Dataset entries
═══

-- ==== Sys2Proof/Machine/Power.lean ====
section
/-! DEFINITION. Power and temperature: samples, reduction, trip, the thermal alert and the limiter's targets
(R476 to R479, R485). -/

namespace Sys2Proof.Machine

open Sys2Proof

/-- Change the power and thermal state. -/
def Dev.modPwr (d : Dev) (f : Pwr → Pwr) : Dev := { d with pwr := f d.pwr }

/-! ### Sensors (R476) -/

/-- Sensors of unit `u`: compute dies 0 to 11, hubs 12 and 13, fabric dies 14 to 23, stacks 24 to 43, as first
sensor and count. (log 58 DEDUCED) -/
def sensorsOf (u : Nat) : Nat × Nat :=
  if u < 12 then (8 * u, 8)
  else if u < 24 then (96 + 2 * (u - 12), 2)
  else (120 + (u - 24), 1)

/-- A unit of the package is fitted. -/
def Dev.unitPresent (d : Dev) (u : Nat) : Bool :=
  u < 14 || (u < 24 && u - 14 < d.order.fabricDies) || (24 ≤ u && u - 24 < d.order.hbmStacks)

/-- A sensor's reading, in 0.25 °C units; a sensor without a reading reads 0. -/
def Pwr.read (p : Pwr) (i : Nat) : Int := ((p.temps[i]?).map BitVec.toInt).getD 0

/-- The hottest of a list of readings, 0 for none. -/
def hottest (l : List Int) : Int := match l with | [] => 0 | a :: t => t.foldl max a

/-- Readings of a unit. -/
def Pwr.unit (p : Pwr) (u : Nat) : List Int := (List.range (sensorsOf u).2).map fun j => p.read ((sensorsOf u).1 + j)

/-- The hottest reading of a unit, 0 for one that is absent (Table ELEC-13). -/
def Dev.unitTemp (d : Dev) (u : Nat) : Int := if d.unitPresent u then hottest (d.pwr.unit u) else 0

/-- The units that are fitted. -/
def Dev.units (d : Dev) : List Nat := (List.range 44).filter d.unitPresent

/-- The hottest junction (R476). (log 58 DEDUCED) -/
def Dev.junction (d : Dev) : Int := hottest (d.units.flatMap d.pwr.unit)

/-! ### The thermal alert (R479) -/

/-- THERM_ALERT_N is asserted. -/
def Dev.thermAlert (d : Dev) : Bool :=
  d.pwr.spent || d.pwr.spentLast || !d.pwr.reduced.isEmpty || d.pwr.tripped ||
    d.junction ≥ ((d.rd .pwrTjTarget + 5) * 4 : Nat)

/-- A change that may assert the alert: its assertion sets the event bit of the SMBus target (Table HOST-3). -/
def Dev.alerting (d : Dev) (f : Dev → Dev) : Dev :=
  let e := f d
  if !d.thermAlert && e.thermAlert then e.smbEvent 2 else e

/-- The limiter has spent the budget of the frame (R52, R479). (log 57 DEDUCED) -/
def Dev.budgetSpent (d : Dev) : Dev :=
  ((d.flag .tickEvBudget).smbEvent 3).alerting fun d => d.modPwr fun p => { p with spent := true }

/-- A frame, or a period without a RUNNING job, ends for the alert (R479). -/
def Dev.alertPeriod (d : Dev) : Dev :=
  d.alerting fun d => d.modPwr fun p => { p with spentLast := p.spent, spent := false }

/-! ### Reduction and trip (R478) -/

/-- Count the time in reduction up to now (PWR_REDUCE_COUNTS): the counts that have passed, whatever the counter has been
set to meanwhile. (log 58 DEDUCED) -/
def Dev.countReduced (d : Dev) (k : Clock) : Dev :=
  let d := if d.pwr.reduced.isEmpty then d else d.count .pwrReduceCounts (k.units / 7 - d.pwr.reducedTo / 7)
  d.modPwr fun p => { p with reducedTo := k.units }

/-- What a sample means for the reduction of one compute die: 105 °C starts it and halves the die's arithmetic clock, and the time at or below 100 °C
is kept. -/
def Dev.sampleDie (d : Dev) (k : Clock) (x : Nat) : Dev :=
  let ts := d.pwr.unit x
  let cool := ts.all fun t => t ≤ 400
  if d.pwr.reduced.any fun r => r.1 = x then
    d.modPwr fun p => { p with reduced := p.reduced.map fun r =>
      if r.1 = x then (x, if cool then some (r.2.getD k.units) else none) else r }
  else if ts.any fun t => 420 ≤ t then
    (d.modPwr fun p => p.reduce k.units (p.reduced ++ [(x, none)])).flag .pwrEvReduce
  else d

/-- TEMP_SAMPLE: every 10 µs all sensors are sampled (R476). Two readings of one sensor at 115 °C trip the device:
its clocks stop and its ports drop (R478). (log 58 DEDUCED) -/
def execTempSample (temps : List (BitVec 12)) (power : BitVec 12) (s : State) : Result :=
  s.act (fun k => k.toUnit ((k.units / 70000 + 1) * 70000)) fun k d =>
    let last := d.pwr.temps
    let hot := fun (u : Nat) => (List.range (sensorsOf u).2).any fun j =>
      let i := (sensorsOf u).1 + j
      460 ≤ d.pwr.read i && i < last.length && 460 ≤ ((temps[i]?).map BitVec.toInt).getD 0
    let trip := d.units.any hot
    some (d.alerting fun d =>
      let d := (d.countReduced k).modPwr fun p => { p with
        temps := temps, watts := power.toNat, energy := p.energy + power.toNat }
      let d := (List.range 12).foldl (fun d x => d.sampleDie k x) d
      if trip then
        ((List.finRange 81).foldl (fun d p => d.portDown k p) d).modPwr fun p => { p with tripped := true }
      else d)

/-- REDUCTION_EXIT: all eight sensors of a die have read at or below 100 °C for 1 ms, and its clock runs at its
full rate again (R478). -/
def execReductionExit (die : Fin 12) (s : State) : Result :=
  let from_ := (s.dev.pwr.reduced.find? fun r => r.1 = die.val).bind (·.2)
  s.act (fun k => match from_ with | some u => k.toUnit (u + 7000000) | none => k) fun k d =>
    match from_ with
    | none => none
    | some _ => some (d.alerting fun d => (d.countReduced k).modPwr fun p =>
        p.reduce k.units (p.reduced.filter fun r => r.1 ≠ die.val))

/-! ### The limiter's targets (R485) -/

/-- The effect of a completed pair of PWR_CAP: a value outside 1,000 to 2,800 is ignored. -/
def Dev.setPwrCap (d : Dev) (v : Nat) : Dev × Bool :=
  let v := bitRange v 11 0
  if 1000 ≤ v ∧ v ≤ 2800 then (d.wr .pwrCapW v, true) else (d.flag .pwrEvCapReject, false)

/-- The effect of a completed pair of PWR_TJ: a value outside 70 to 100 is ignored. -/
def Dev.setPwrTj (d : Dev) (v : Nat) : Dev × Bool :=
  let v := bitRange v 7 0
  if 70 ≤ v ∧ v ≤ 100 then (d.alerting fun d => d.wr .pwrTjTarget v, true) else (d.flag .pwrEvCapReject, false)

/-! ### Summary counters (R341, R342, R449, R467, R479, R485) -/

/-- Latch the summary counters of every block, the corrected memory errors and the codewords of forward error correction among
them (log 93 DESIGN CHOICE), with the maps' stamp; a frame or period ends for the alert. -/
def Dev.latchSummary (d : Dev) (k : Clock) (stamp : Nat) : Dev :=
  let d := (d.countReduced k).latch [.summary]
  let d := (d.wr .hubEccHbmCorr (min (Config.corrected 0 stamp k.count) (2 ^ 32 - 1))).wr .hubEccSramCorr
    (min (Config.corrected 1 stamp k.count) (2 ^ 32 - 1))
  let fec := fun (d : Dev) (f : Fld) (x p : Nat) =>
    d.wr f (min (Config.corrected (2 + 2 * p + x) stamp k.count) (2 ^ 32 - 1)) (p / 8) (p % 8)
  let d := (List.range (8 * d.order.fabricDies)).foldl (fun d p => fec (fec d .fabPortFecCorr 0 p) .fabPortFecUncorr 1 p) d
  ((List.range d.order.fabricDies).foldl (fun d f => d.wr .fabMapStamp stamp f) d).alertPeriod

/-- SUMMARY_PERIOD_LATCH: at multiples of 1,000,000 counts while no job is RUNNING (R341). -/
def execSummaryPeriodLatch (s : State) : Result :=
  let on := s.dev.job.phase ≠ .running
  s.act (fun k => if on then k.toCount ((k.count / 1000000 + 1) * 1000000) else k) fun k d =>
    if on then some (d.latchSummary k k.count) else none

end Sys2Proof.Machine
end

═══

Work request: Among the records above, extract exactly the lines from the line with "s.act (fun k => k.toUnit" to the line with "let d := (d.countReduced k).modPwr", both lines included, and leave out the rest.

Final answer:
  s.act (fun k => k.toUnit ((k.units / 70000 + 1) * 70000)) fun k d =>
    let last := d.pwr.temps
    let hot := fun (u : Nat) => (List.range (sensorsOf u).2).any fun j =>
      let i := (sensorsOf u).1 + j
      460 ≤ d.pwr.read i && i < last.length && 460 ≤ ((temps[i]?).map BitVec.toInt).getD 0
    let trip := d.units.any hot
    some (d.alerting fun d =>
      let d := (d.countReduced k).modPwr fun p => { p with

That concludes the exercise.